[Collected data]
● ● ● ●
-- ==== Sys2Proof/Laws/KeepsUnits.lean ====
section
/-! SUPPORT. What State.Keeps says, operation by operation: of T-core execution, the host port, the copy engines, coherence, V-core scalar operations and the T-core families. -/

open Sys2Proof
namespace Sys2Proof.Machine

set_option linter.all false

/-! Machine/TExec.lean -/

theorem State.preciseFault_keeps {r : State} (s : State) (core : Nat) (slot : Nat) (code : Nat) (lanes : Nat) (addr : Nat) (d : List Byte) (h : r.Keeps s) :
    r.Keeps (State.preciseFault s core slot code lanes addr d) := by
  unfold State.preciseFault
  with_reducible
    repeat' first
      | assumption | apply State.tfault_keeps | dsimp only

theorem State.tXltFault_keeps {r : State} (s : State) (core : Nat) (slot : Nat) (b : TBlock) (g : TGroup) (reason : Nat) (access : Nat) (va : Nat) (lanes : Nat) (srcId : Nat) (pc : Nat) (h : r.Keeps s) :
    r.Keeps (State.tXltFault s core slot b g reason access va lanes srcId pc) := by
  unfold State.tXltFault
  with_reducible
    repeat' first
      | assumption | apply State.raiseT_keeps | split | dsimp only

theorem State.takeFault_keeps {r : State} (s : State) (f : TFault) (h : r.Keeps s) :
    r.Keeps (State.takeFault s f) := by
  unfold State.takeFault
  with_reducible
    repeat' first
      | assumption | apply State.terminate_keeps | apply State.endProgram_keeps | apply State.holdRec_keeps
      | (intro x; refine (have hx : State.Keeps r x := ?_; ?_); unfold x; rotate_left; clear_value x; rotate_left) | (intro x; clear_value x)
      | intro x | split | lift_lets | dsimp only

theorem State.settleFaults_keeps {r : State} (s : State) (h : r.Keeps s) :
    r.Keeps (State.settleFaults s) := by
  unfold State.settleFaults
  with_reducible
    repeat' first
      | assumption | apply State.takeFault_keeps | simp -zeta -zetaUnused -zetaHave -proj only [keeps_mk, keeps_mk_fst] | apply keeps_core
      | apply keeps_foldl | apply keeps_foldl_fst | apply keeps_foldl_snd
      | (intro x; refine (have hx : State.Keeps r x := ?_; ?_); unfold x; rotate_left; clear_value x; rotate_left) | (intro x; clear_value x)
      | intro x | split | lift_lets | dsimp only

theorem State.issuedOn_keeps {r : State} (s : State) (core : Nat) (h : r.Keeps s) :
    r.Keeps (State.issuedOn s core) := by
  unfold State.issuedOn
  with_reducible
    repeat' first
      | assumption | apply State.bump_keeps | simp -zeta -zetaUnused -zetaHave -proj only [keeps_mk] | apply keeps_core
      | (intro x; refine (have hx : State.Keeps r x := ?_; ?_); unfold x; rotate_left; clear_value x; rotate_left) | (intro x; clear_value x)
      | intro x | lift_lets | dsimp only

theorem State.issue_keeps {r : State} (s : State) (core : Nat) (slot : Nat) (opc : Nat) (w0 : BitVec 64) (f : OpForm) (act : State → TBlock → TGroup → State) (h : r.Keeps s) (hact : ∀ y0 y1 y2, r.Keeps y0 → r.Keeps (act y0 y1 y2)) :
    r.Keeps (State.issue s core slot opc w0 f act) := by
  unfold State.issue
  with_reducible
    repeat' first
      | assumption | apply hact | apply State.tXltFault_keeps | apply State.tfault_keeps | apply State.preciseFault_keeps | apply State.issuedOn_keeps
      | (intro x; refine (have hx : State.Keeps r x := ?_; ?_); unfold x; rotate_left; clear_value x; rotate_left) | (intro x; clear_value x)
      | intro x | split | lift_lets | dsimp only

theorem State.advance_keeps {r : State} (s : State) (core : Nat) (slot : Nat) (words : Nat) (g : TGroup) (h : r.Keeps s) :
    r.Keeps (State.advance s core slot words g) := by
  unfold State.advance
  with_reducible
    repeat' first
      | assumption | apply State.setTgroup_keeps | simp -zeta -zetaUnused -zetaHave -proj only [keeps_mk] | apply keeps_core
      | (intro x; refine (have hx : State.Keeps r x := ?_; ?_); unfold x; rotate_left; clear_value x; rotate_left) | (intro x; clear_value x)
      | intro x | lift_lets | dsimp only

theorem State.lanesOp_keeps {r : State} (s : State) (core : Nat) (slot : Nat) (opc : Nat) (w0 : BitVec 64) (form : OpForm) (f : TBlock → TGroup → Nat → TGroup → TGroup) (h : r.Keeps s) :
    r.Keeps (State.lanesOp s core slot opc w0 form f) := by
  unfold State.lanesOp
  with_reducible
    repeat' first
      | assumption | apply State.issue_keeps | apply State.advance_keeps | simp -zeta -zetaUnused -zetaHave -proj only [keeps_mk_fst]
      | apply keeps_foldl | apply keeps_foldl_fst | apply keeps_foldl_snd | intro x | dsimp only

theorem State.releaseBar_keeps {r : State} (s : State) (core : Nat) (b : TBlock) (bar : Nat) (h : r.Keeps s) :
    r.Keeps (State.releaseBar s core b bar) := by
  unfold State.releaseBar
  with_reducible
    repeat' first
      | assumption | apply State.setTgroup_keeps | simp -zeta -zetaUnused -zetaHave -proj only [keeps_mk, keeps_mk_fst] | apply keeps_core
      | apply keeps_foldl | apply keeps_foldl_fst | apply keeps_foldl_snd
      | (intro x; refine (have hx : State.Keeps r x := ?_; ?_); unfold x; rotate_left; clear_value x; rotate_left) | (intro x; clear_value x)
      | intro x | split | lift_lets | dsimp only

theorem State.settleBars_keeps {r : State} (s : State) (core : Nat) (blk : Nat) (x3 : Nat) (h : r.Keeps s) :
    r.Keeps (State.settleBars s core blk x3) := by
  induction x3 generalizing s core blk with
  | zero =>
    unfold State.settleBars
    with_reducible
      repeat' first
        | assumption | apply State.setTblock_keeps | apply State.releaseBar_keeps | simp -zeta -zetaUnused -zetaHave -proj only [keeps_mk]
        | apply keeps_core | (intro x; refine (have hx : State.Keeps r x := ?_; ?_); unfold x; rotate_left; clear_value x; rotate_left)
        | (intro x; clear_value x) | intro x | split | lift_lets | dsimp only
  | succ k ih =>
    unfold State.settleBars
    with_reducible
      repeat' first
        | assumption | apply ih | apply State.setTblock_keeps | apply State.releaseBar_keeps | simp -zeta -zetaUnused -zetaHave -proj only [keeps_mk]
        | apply keeps_core | (intro x; refine (have hx : State.Keeps r x := ?_; ?_); unfold x; rotate_left; clear_value x; rotate_left)
        | (intro x; clear_value x) | intro x | split | lift_lets | dsimp only

theorem State.tmbWaitDone_keeps {r : State} (s : State) (core : Nat) (slot : Nat) (v : Nat) (h : r.Keeps s) :
    r.Keeps (State.tmbWaitDone s core slot v) := by
  unfold State.tmbWaitDone
  with_reducible
    repeat' first
      | assumption | apply State.setTgroup_keeps | simp -zeta -zetaUnused -zetaHave -proj only [keeps_mk, keeps_mk_fst] | apply keeps_core
      | apply keeps_foldl | apply keeps_foldl_fst | apply keeps_foldl_snd
      | (intro x; refine (have hx : State.Keeps r x := ?_; ?_); unfold x; rotate_left; clear_value x; rotate_left) | (intro x; clear_value x)
      | intro x | split | lift_lets | dsimp only

/-! Machine/HostPort.lean -/

theorem State.stopQueue_keeps {r : State} (s : State) (q : Nat) (code : Nat) (d : List Byte) (h : r.Keeps s) :
    r.Keeps (State.stopQueue s q code d) := by
  unfold State.stopQueue
  with_reducible
    repeat' first
      | assumption | apply State.setFld_keeps | apply State.setFlag_keeps | apply State.emit_keeps
      | (intro x; refine (have hx : State.Keeps r x := ?_; ?_); unfold x; rotate_left; clear_value x; rotate_left) | (intro x; clear_value x)
      | intro x | split | lift_lets | dsimp only

theorem State.ringSqtail_keeps {r : State} (s : State) (fn : Nat) (q : Nat) (value : Nat) (h : r.Keeps s) :
    r.Keeps (State.ringSqtail s fn q value) := by
  unfold State.ringSqtail
  with_reducible
    repeat' first
      | assumption | apply State.stopQueue_keeps | apply State.syncQuiesced_keeps | apply State.setQueue_keeps
      | simp -zeta -zetaUnused -zetaHave -proj only [keeps_mk] | apply keeps_core
      | (intro x; refine (have hx : State.Keeps r x := ?_; ?_); unfold x; rotate_left; clear_value x; rotate_left) | (intro x; clear_value x)
      | intro x | split | lift_lets | dsimp only

theorem State.ringCqhead_keeps {r : State} (s : State) (fn : Nat) (q : Nat) (value : Nat) (h : r.Keeps s) :
    r.Keeps (State.ringCqhead s fn q value) := by
  unfold State.ringCqhead
  with_reducible
    repeat' first
      | assumption | apply State.stopQueue_keeps | apply State.setQueue_keeps | apply State.drainCpls_keeps
      | simp -zeta -zetaUnused -zetaHave -proj only [keeps_mk] | apply keeps_core
      | (intro x; refine (have hx : State.Keeps r x := ?_; ?_); unfold x; rotate_left; clear_value x; rotate_left) | (intro x; clear_value x)
      | intro x | split | lift_lets | dsimp only

theorem execDoorbellSqtail_keeps {r : State} (fn : Nat) (q : Nat) (value : Nat) (s : State) (h : r.Keeps s) :
    KeepsOut r (execDoorbellSqtail fn q value s) := by
  unfold execDoorbellSqtail
  with_reducible
    repeat' first
      | assumption | apply keeps_next | apply State.ringSqtail_keeps | dsimp only

theorem execDoorbellCqhead_keeps {r : State} (fn : Nat) (q : Nat) (value : Nat) (s : State) (h : r.Keeps s) :
    KeepsOut r (execDoorbellCqhead fn q value s) := by
  unfold execDoorbellCqhead
  with_reducible
    repeat' first
      | assumption | apply keeps_next | apply State.ringCqhead_keeps | dsimp only

theorem execQueueEnable_keeps {r : State} (fn : Nat) (q : Nat) (value : Word) (s : State) (h : r.Keeps s) :
    KeepsOut r (execQueueEnable fn q value s) := by
  unfold execQueueEnable
  with_reducible
    repeat' first
      | assumption | apply keeps_next | apply State.setFld_keeps | apply State.setFlag_keeps | apply State.syncQuiesced_keeps
      | apply State.setQueue_keeps | (intro x; refine (have hx : State.Keeps r x := ?_; ?_); unfold x; rotate_left; clear_value x; rotate_left)
      | (intro x; clear_value x) | intro x | split | lift_lets | dsimp only

theorem State.disableQueue_keeps {r : State} (s : State) (q : Nat) (h : r.Keeps s) :
    r.Keeps (State.disableQueue s q) := by
  unfold State.disableQueue
  with_reducible
    repeat' first
      | assumption | apply State.setFlag_keeps | apply State.setQueue_keeps | simp -zeta -zetaUnused -zetaHave -proj only [keeps_mk]
      | apply keeps_core | (intro x; refine (have hx : State.Keeps r x := ?_; ?_); unfold x; rotate_left; clear_value x; rotate_left)
      | (intro x; have hm : HostSt.mem x = HostSt.mem x := rfl; clear hm) | (intro x; clear_value x) | intro x | split | lift_lets | dsimp only

theorem execQueueDisable_keeps {r : State} (fn : Nat) (q : Nat) (value : Word) (s : State) (h : r.Keeps s) :
    KeepsOut r (execQueueDisable fn q value s) := by
  unfold execQueueDisable
  with_reducible
    repeat' first
      | assumption | apply keeps_next | apply State.disableQueue_keeps
      | (intro x; refine (have hx : State.Keeps r x := ?_; ?_); unfold x; rotate_left; clear_value x; rotate_left) | (intro x; clear_value x)
      | intro x | split | lift_lets | dsimp only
● ● ● ●
Prompt — Lines holding "words": please count them in the data above and reply with the number alone.

Finished task — 2